In Lionel Shriver’s prize-winning novel, We Need To Talk About Kevin, pages are devoted to Eva Khatchadourian’s resentment of her own pregnancy. It is the beginning of an ongoing conundrum: is Eva’s son Kevin malevolent because she did not love him enough, or did she not love him enough because he was malevolent?

In the film of the book, meanwhile, we see Eva - played by the fabulously hollow-eyed Tilda Swinton - gazing in bafflement at other pregnant women in the changing-room. It is not quite the same.

The film simply cannot convey Eva’s tortured search for her own culpability over her son, the mass murderer. And so, perfectly validly, it does not try. This is no criticism of Lynne Ramsay’s film, which does what it does with power, grace and beauty. It just does something quite different.

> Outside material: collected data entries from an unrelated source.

-- ==== Sys2Proof/WellFormed.lean ====
section
/-! DEFINITION. Which terms of the commands stand for something that the outside can send: the class and opcode that a message's
row names, and the lengths that the manual gives the lists. The meanings are total and do not ask for it. -/
namespace Sys2Proof

/-- A message of a class and opcode (Table 4-5), with the slots that DSLOTS can name (R66). A message with a DSLOTS that its opcode
does not take is well formed: the port answers it as R94 says. -/
def Msg.wf (m : Msg) (cls opc : Nat) : Bool :=
  m.cls.toNat == cls && m.hdr.toNat % 256 == opc && decide (m.data.length ≤ 7)

/-- An error mask of a line names symbols of its 80 (R261). -/
def errsWf (e : List (Nat × Byte)) : Bool := e.all (fun x => decide (x.1 < 80))

/-- What a queue's oldest read delivers. -/
def ReadBurst.wf : ReadBurst → Bool
  | .lines l => l.all errsWf
  | .status _ _ => true
  | .lineError => true
  | .tracked _ => true

/-- A block page of Table 2-1. -/
def pageWf (p : BitVec 12) : Bool := decide (p.toNat ≤ 0x82)

/-- A record of a Tally has eleven counts (Table 16-4). -/
def TallyRec.wf (r : TallyRec) : Bool := r.counts.length == 11

/-- The checks of each command's operands. -/
def Instr.wf : Instr → Bool
  | .registerWrite _ _ _ | .pairLowerRead _ | .pairLowerWrite _ _ | .pairUpperWrite _ _ | .rcRead _ => true
  | .wmkCrossedRead p _ | .wmkExtremeRead p _ | .intForce p _ | .intEnWrite p _ | .blkLockSet p => pageWf p
  | .intRouteWrite _ | .commit | .discard | .commitDone | .drainSlow => true
  | .flitReceive _ f => f.length == 272
  | .nakRepeat _ | .ackTimer _ | .creditReturnTimer _ | .tagGroupClose _ | .params _ _ | .creditInit _ _ | .credit _ _ => true
  | .keySwitch _ _ | .recover _ | .down _ _ | .retrain _ | .keySwitchWrite _ | .enableWrite _ _ | .lossOfSignal _ => true
  | .trainingStepDone _ _ | .trainAttemptTimeout _ | .linkTimeout _ | .moduleChange _ _ | .cxlMemRequest _ _ => true
  | .cxlBirsp _ _ | .cxlLinkDown _ => true
  | .cxlIoAccess _ _ (.bar0 a) dws => a.toNat % 4 == 0 && decide (1 ≤ dws.length) && decide (dws.length ≤ 1024)
  | .cxlIoAccess _ write (.hdm _) dws => dws.length == if write then 2 else 3
  | .rdS _ m => m.wf 0 0x01
  | .rdOwn _ m => m.wf 0 0x02
  | .upg _ m => m.wf 0 0x03
  | .rdCur _ m => m.wf 0 0x04
  | .wrFull _ m => m.wf 0 0x05
  | .wrPtl _ m => m.wf 0 0x06
  | .wb _ m => m.wf 0 0x07
  | .clnEvict _ m => m.wf 0 0x08
  | .jobOpen _ m => m.wf 0 0x18
  | .jobClose _ m => m.wf 0 0x19
  | .jobCloseEffect _ _ => true
  | .snpAck _ m => m.wf 2 0x42
  | .snpAckD _ m => m.wf 2 0x43
  | .dataRelay _ m => m.wf 2 0x40 || m.wf 2 0x41
  | .sysRsp _ m => m.wf 3 0x82
  | .mmioRd _ m => m.wf 3 0x80
  | .mmioWr _ m => m.wf 3 0x81
  | .requestAdmit _ | .bucketRefill | .loadUpdate | .agentLimitStep | .resolve _ | .walkDone _ | .homeOrder _ | .snpSlow _ => true
  | .probeGo | .agentAdmit _ _ | .agentNotice _ _ | .agentReadmit _ _ | .sweepStep | .sweepEnd => true
  | .regionWord1Write _ _ | .regionWord0Write _ _ | .recallGo | .recallDone => true
  | .getTpk | .keyLoad | .keyRotate | .keyErase | .slotErased _ | .linkKeyLoad | .rekeyIssue => true
  | .queueAccept _ | .mchCommandIssue _ | .refreshPlacement _ | .statusPlacement _ | .segClearDone _ | .stackRailsGood => true
  | .readDataReturn _ b => b.wf
  | .trainingDone _ page fails => fails.isSome || page.length == 256
  | .retrainPlacement _ | .parityAlert _ _ | .mchPowerEntry _ => true
  | .patrolPlacement | .scrubRateStep | .sliceBoundary | .ptClear | .btClear | .add _ | .rmapCopyPlace | .staleFlush => true
  | .evlogTailWrite _ | .rescanGo | .rescanDone => true
  | .bakeSub _ m => m.wf 0 0x10
  | .bakeAbort _ m => m.wf 0 0x11
  | .planLoad _ m => m.wf 0 0x12
  | .planUnload _ m => m.wf 0 0x13
  | .planImageReadDone _ | .planUnloadDone _ | .bakeOrder _ | .bakeStart _ _ | .refillDone _ _ => true
  | .nop _ _ | .br _ _ | .bz _ _ | .bnz _ _ | .bltu _ _ | .loop _ _ | .call _ _ | .ret _ _ | .endOp _ _ => true
  | .lci _ _ | .lcx _ _ | .csync _ _ | .csw _ _ | .cscp _ _ | .li _ _ | .lih _ _ | .addi _ _ | .sub _ _ => true
  | .andOp _ _ | .orOp _ _ | .xorOp _ _ | .shli _ _ | .shri _ _ | .movlc _ _ => true
  | .grp _ _ | .sload _ _ | .sneg _ _ | .stra _ _ | .gend _ _ | .gendRelease _ _ | .lane _ _ | .laneRelease _ _ => true
  | .waitl _ _ | .waitg _ _ | .waitRelease _ _ | .recordWrite _ | .statusWordWrite _ => true
  | .xinv _ m => m.wf 3 0x88
  | .xsync _ m => m.wf 3 0x89
  | .xsyncDone | .windowBoundary | .hpqTailWrite _ | .go | .resume | .abandon | .release | .migrLineTxn _ => true
  | .migrStart _ m => m.wf 3 0xA0
  | .migrLine _ m => m.wf 3 0xA1
  | .migrAck _ m => m.wf 3 0xA2
  | .migrDone _ m => m.wf 3 0xA3
  | .migrAckTimer _ | .moveTimeout _ => true
  | .twLine _ m => m.wf 3 0x90
  | .twDelta _ m => m.wf 3 0x91
  | .twAck _ m => m.wf 3 0x92
  | .twBake _ m => m.wf 3 0x93
  | .twBakeEnd _ m => m.wf 3 0x94
  | .twBakeRsp _ m => m.wf 3 0x95
  | .twRenew _ m => m.wf 3 0x98
  | .twRenewAck _ m => m.wf 3 0x99
  | .twHandover _ m => m.wf 3 0x9A
  | .twJoin _ m => m.wf 3 0x9B
  | .twSynced _ m => m.wf 3 0x9C
  | .twAckTimer | .renewTimer | .fenceDeadline | .takeover | .resyncLine | .autoJoinTimer | .claim | .join | .solo | .leave => true
  | .meterLinkSync | .meterLinkLost | .meterFrameResend | .meterAckTimer => true
  | .ident _ b => b.pubKey.length == 32
  | .status _ b => b.energies.length == 12
  | .proof _ _ p => p.length == 256
  | .alarm _ _ _ _ | .intervalMark | .intervalLocalClose | .proofTailWrite _ | .zm3Presence _ | .meterEnroll | .meterForget => true
  | .zm3JobOpen _ _ _ => true
  | .zm3TallyEnd _ recs energies _ _ => recs.all TallyRec.wf && energies.length == 12
  | .zm3JobClose _ _ _ _ unmet => unmet.length == 11
  | .referenceLoss | .pllPark _ | .pllFastStartDone _ _ | .pllLockLoss _ => true
  | .blockNapEntry p | .blockDozeEntry p | .blockOffEntry p | .blockWakeDone p _ => pageWf p
  | .tjSample r => r.length == 16
  | .tjReport | .thermtrip | .tmcMirrorUpdate _ | .tmcLost | .hsEnable | .hsFastTrip | .hsTimerTrip | .hsOvervoltage | .hsRetry => true
  | .undervoltage | .inputReturn | .shutdownCommit _ | .shutdownDrainLimit | .railsOff | .bankOutputOpen | .hardCut => true
  | .trayRestart | .leakDetect _ | .leakDetectorReset _ _ _ | .coolingUpdate _ | .pumpFail _ | .watchdogExpiry | .tmcBoot => true
  | .pinFunctionSwitch _ _ | .strapSample _ | .presenceDebounce _ _ | .chassisResetOn _ | .gracefulShutdown | .forceOff => true
  | .powerCycle | .bootSourceOverride _ | .coldReset | .warmResetAssert | .refReturnReset | .hbStall | .wardenHeartbeat _ => true
  | .coreLockup _ _ _ | .trialTimeout | .mbxClaim _ | .mbxRelease _ | .ping | .getInfo | .getIdcert | .admitKeys => true
  | .warmReset | .blockReset | .profileWrite | .profileRead | .rmapForget | .imageWrite | .imageCheck | .imagePrefer => true
  | .imageConfirm | .svnAdvance | .standbySupplyLoss | .meterLinkOutOfSync | .null _ | .zm3Hello _ _ | .zm3ProofAck _ => true
  | .configReady | .coldLockDone _ | .bankCapacitanceTest _ | .managerReset | .tmcFirmwareUpdate _ | .cxlMailboxCommand _ _ => true
  | .internalError p _ => pageWf p

end Sys2Proof
end

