-- ==== Sys2Proof/Tests/Slice0.lean ====
section
/-! SUPPORT. Tests: terms that each check of WellFormed refuses, the worked cases of the manual, and for each obligation states and
operands that meet its premises. -/
namespace Sys2Proof.Tests

open Machine Reg

set_option maxRecDepth 100000
set_option Elab.async false

/-! ### WellFormed -/

def badOpcode : Msg := W.req 0x02 0
def badClass : Msg := { W.req 0x01 0 with cls := 2 }
def longMsg : Msg := W.req 0x01 8

theorem test_wf_refuses_messages : [Instr.rdS 0 badOpcode, .rdS 0 badClass, .rdS 0 longMsg, .dataRelay 0 badOpcode, .twLine 0 badOpcode].all
    (fun c => !c.wf) = true := by decide
theorem test_wf_refuses_pages : [Instr.intForce 0x83 0, .wmkCrossedRead 0xFFF 0, .blockNapEntry 0x100, .internalError 0x83 true].all
    (fun c => !c.wf) = true := by decide
theorem test_wf_refuses_lengths :
    [Instr.flitReceive 0 [1, 2], .trainingDone 0 [] none, .ident (W.hdr 1 0) { W.identB with pubKey := [] },
     .status (W.hdr 1 0) { W.statusB with energies := [] }, .proof (W.hdr 1 0) 1 [0], .zm3TallyEnd 0 [⟨1, 2, []⟩] (List.replicate 12 0) 0 true,
     .zm3TallyEnd 0 [] [] 0 true, .zm3JobClose 1 2 3 0 [], .tjSample [], .readDataReturn 0 (.lines [[(80, 1)]])].all
    (fun c => !c.wf) = true := by decide +kernel
theorem test_wf_accepts :
    [Instr.rdS 0 (W.req 0x01 0), .rdS 0 (W.req 0x01 4), .dataRelay 3 (W.rsp 0x41 0), .intForce 0x82 0, .flitReceive 0 W.zeroFlit,
     .trainingDone 0 W.goodPage none, .trainingDone 0 [] (some 6), .readDataReturn 0 (.lines [[(79, 255)]])].all Instr.wf = true := by decide +kernel

/-! ### Worked cases of the manual -/

/-- The header slot of the worked case of "The CCF Transaction Set". -/
def headerBytes : List Byte := [0x80, 0x02, 0xA7, 0xA0, 0x52, 0x9C, 0x0B, 0x02, 0x08, 0xCF, 0x02, 0x00, 0xE8, 0x0F, 0x0A, 0x24]
def headerMsg : Msg := slotMsg (BitVec.ofNat 128 (leNat headerBytes))

theorem test_header_fields :
    (headerMsg.opc, headerMsg.rqSrc, headerMsg.rqTid, headerMsg.rqTxid, headerMsg.rqJob) = (0x02, 0x0A7, 0x2A, 0x1C5, 0x417) ∧
    (headerMsg.rqDnid, headerMsg.rqAs, headerMsg.rqAddr, headerMsg.rqInc, headerMsg.rqPsn) = (5, true, 0x1FD000059E1, 1, false) := by decide

/-- The set, tag and entry of the worked case of "Directory Coherence". -/
theorem test_directory_place :
    (dirTag 0x48D159E1, dirSet 0x48D159E1, setOff (dirSet 0x48D159E1)) = (0x024, 0x00D159C5, 0x2FED159C500) ∧
    (dirTag 0x62D159F4, dirSet 0x62D159F4) = (0x031, 0x00D159C5) := by decide
def oldEntry : DirEnt :=
  { la := 0x48D159E1, way := 3, modif := true, coarse := false, region := 0x1C3, age := 0x10, ptrs := [(0xA7, 9)], gvec := 0, shadow := false }
theorem test_directory_entry : entryBits (some oldEntry) false = 0x90A7 * 2 ^ 64 + 0x000010001C302415 := by decide +kernel
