/-- The words a command takes are those at the front of the list. -/
theorem take_wordsOf {ws : List Word} {n : Nat} (hn : n ≤ 3) (h : n ≤ ws.length) :
    [(wordsOf ws).1, (wordsOf ws).2.1, (wordsOf ws).2.2].take n = ws.take n := by
  match ws with
  | [] => rw [Nat.le_zero.1 h]; rfl
  | [a] => rw [List.length_singleton] at h; interval_cases n <;> rfl
  | [a, b] => rw [List.length_cons, List.length_singleton] at h; interval_cases n <;> rfl
  | a :: b :: c :: t => interval_cases n <;> rfl

theorem wordsOf_cons_fst (w : Word) (t : List Word) : (wordsOf (w :: t)).1 = w := by
  match t with
  | [] => rfl
  | [_] => rfl
  | _ :: _ :: _ => rfl

theorem ite_error_eq_ok_iff {ε α : Type} {c : Prop} [Decidable c] {e : ε} {x : Except ε α} {a : α} :
    (if c then .error e else x) = .ok a ↔ ¬ c ∧ x = .ok a := by
  split <;> simp [*]

theorem decode_cons_eq_ok_iff {w0 : Word} {t rest : List Word} {i : Instr} :
    decode (w0 :: t) = .ok (i, rest) ↔
      w0 &&& reservedMask (opField w0) = 0 ∧ (opField w0).toNat ≤ 8 ∧ commandLength (opField w0) ≤ (w0 :: t).length
        ∧ decodeFields w0 (wordsOf (w0 :: t)).2.1 (wordsOf (w0 :: t)).2.2 = .ok i ∧ i.wellFormed = true
        ∧ (w0 :: t).drop (commandLength (opField w0)) = rest := by
  simp only [decode, ite_error_eq_ok_iff, bne_iff_ne, ne_eq, not_not, Nat.not_lt]
  refine and_congr_right fun _ => and_congr_right fun _ => and_congr_right fun _ => ?_
  constructor
  · intro h
    split at h
    · cases h
    · rename_i hf
      split at h
      · cases h
      · rename_i hcheck
        obtain ⟨hwf, rfl⟩ := checkOperands_eq_ok_iff.1 hcheck
        cases h
        exact ⟨hf, hwf, rfl⟩
  · rintro ⟨hf, hwf, rfl⟩
    simp [hf, checkOperands_eq_ok_iff.2 ⟨hwf, rfl⟩]

/-- The decoder answers a command where its words are at the front of the list, the bits named 0 clear, and the fields read from them
spell it (R73 to R76). -/
theorem decode_eq_ok_iff {ws rest : List Word} {i : Instr} :
    decode ws = .ok (i, rest) ↔
      ∃ w0 w1 w2, ws = [w0, w1, w2].take (commandLength (opField w0)) ++ rest ∧ w0 &&& reservedMask (opField w0) = 0
        ∧ decodeFields w0 w1 w2 = .ok i ∧ i.wellFormed = true := by
  constructor
  · intro h
    match ws with
    | [] => cases h
    | w0 :: t =>
      obtain ⟨hmask, -, hlen, hf, hwf, rfl⟩ := decode_cons_eq_ok_iff.1 h
      refine ⟨w0, _, _, ?_, hmask, hf, hwf⟩
      have hw := take_wordsOf (commandLength_bounds (opField w0)).2 hlen
      rw [wordsOf_cons_fst] at hw
      rw [hw, List.take_append_drop]
  · rintro ⟨w0, w1, w2, rfl, hmask, hf, hwf⟩
    obtain ⟨hpos, hle⟩ := commandLength_bounds (opField w0)
    obtain ⟨m, hm⟩ : ∃ m, commandLength (opField w0) = m + 1 := ⟨_, (Nat.sub_add_cancel hpos).symm⟩
    rw [hm, List.take_succ_cons, List.cons_append, decode_cons_eq_ok_iff, hm]
    have hlen : (([w1, w2].take m).length) = m := List.length_take_of_le (by simp; omega)
    refine ⟨hmask, decodeFields_opcode_le hf, by simp; omega, ?_, hwf, by simp [hlen]⟩
    rw [← hf]
    apply decodeFields_congr
    have hw := take_wordsOf (ws := w0 :: ([w1, w2].take m ++ rest)) hle (by simp [hm]; omega)
    rw [wordsOf_cons_fst] at hw
    rw [hw, hm]
    simp [hlen]
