-- ==== Sys2Proof/Machine/Flags.lean ====
section
/-!
DEFINITION. The conditions the commands test: the gates of EDGE (spec/41_edge_classifier.md R141 to R143), the frame
checks and the verdict (spec/42_frame_assembler.md R174 to R177), and the status ports (spec/10_state.md R33).
-/

namespace Sys2Proof.Machine

variable {tsw rateW : Nat}

/-- The sample-rate gate (R142): SampleRateMissing is raised exactly when this holds (R140, spec/60_exceptions.md R201). -/
def Regs.rateMissing (r : Regs tsw rateW) : Bool := !r.fault && !r.profileValid

/-- The polarity filter (R143): an edge of this level is dropped. -/
def Regs.drops (r : Regs tsw rateW) (level : Bool) : Bool := level != r.awaitPol

/-- An edge of this level is consumed: it passes the three gates (R141 to R143; spec/00_scope.md glossary). -/
def Regs.consumes (r : Regs tsw rateW) (level : Bool) : Bool := !r.fault && r.profileValid && (level == r.awaitPol)

/-- The first case of the assignment (R146): a rising edge in a state other than START closes a low phase. -/
def Regs.closesLow (r : Regs tsw rateW) (level : Bool) : Bool := level && r.state != .start

/-- `hdr_ok` (R174): `byte[0] == 0xCA and byte[1] == 0x34`. -/
def hdrOk (acc : BitVec 32) : Bool := frameByte acc 0 == 0xCA && frameByte acc 1 == 0x34

/-- `sum_ok` (R175): `byte[2] == byte[3] XOR 0xFF`. -/
def sumOk (acc : BitVec 32) : Bool := frameByte acc 2 == (frameByte acc 3 ^^^ 0xFF)

/-- What PWC drives on `tab_addr` for a window (R177; the port pair of spec/30_encoding.md R90): `byte[2]` when both checks
pass, and no look-up otherwise. -/
def tabAddr (acc : BitVec 32) : Option Byte := if hdrOk acc && sumOk acc then some (frameByte acc 2) else none

/-- The verdict (R176). `known` answers on `tab_hit` for the code on `tab_addr` (R177; spec/20_memory.md R63). -/
def verdict (known : Byte → Bool) (acc : BitVec 32) : EventKind :=
  match tabAddr acc with
  | some code => if known code then .frameKnown else .frameUnknown
  | none => .frameInvalid

/-- The code of `state` (spec/10_state.md R21). -/
def FsmState.code : FsmState → BitVec 2
  | .idle => 0
  | .start => 1
  | .gotLow => 2
  | .gotHigh => 3

/-- The status ports (spec/10_state.md R33): `await_pol`, `state[1:0]`, `nbits[5:0]`, `profile_valid`, `fault`, `fcause[1:0]`. -/
structure StatusPorts where
  awaitPol : BitVec 1
  state : BitVec 2
  nbits : BitVec 6
  profileValid : BitVec 1
  fault : BitVec 1
  fcause : BitVec 2
deriving DecidableEq, Repr

/-- The values the status ports carry: the registers of the same names, continuously (R33). -/
def Regs.statusPorts (r : Regs tsw rateW) : StatusPorts where
  awaitPol := BitVec.ofBool r.awaitPol
  state := r.state.code
  nbits := r.nbits
  profileValid := BitVec.ofBool r.profileValid
  fault := BitVec.ofBool r.fault
  fcause := r.fcause

end Sys2Proof.Machine
end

The film of We Need To Talk About Kevin is told through multiple flashbacks. In the distant past, there is long-haired Eva, carefree and corporeal. In the near past, there is short-haired Eva, struggling with an increasingly sullen infant, still in nappies at age six.

By the time he is a teenager, Kevin (Ezra Miller) is actively sadistic. When Eva walks in on him wanking in the bathroom, he does not stop or go red. Instead, he looks her in the eye, and ups the pace. “You can’t get uncomfortable enough, can you?” Eva says, later in the film.

Interspersed, there is present-day Eva, coping with life since Kevin took his crossbow to school and killed eight of his schoolmates. Here is the real power of the film: as an uncompromising portrait of living hell. There are lengthy, static shots punctuated by telling mundanity: the edge of a poster flapping in the breeze, the half-raised arm of a neighbour’s tentative hello.

Ezra Miller is consistently believable as the teenager whose malevolence hides a fundamental sadness. But Tilda Swinton dominates the film, both in screen time and screen presence: she is, quite simply, magnificent.

Occasionally, the film hits a sour note: the images of splattered red - jam on bread, paint on walls - are over-laboured. And we see Eva wash red paint off her hands a few too many times. We get it: the damned spot is still there.

But, overall, it is a strikingly visceral film, its images of stasis and flow lingering in the mind long afterwards. Equally - if not more - haunting are the images we do not see: the violence hinted at, but never shown.

It is not the book, no. But the film gives us entirely new reasons to talk about Kevin all over again.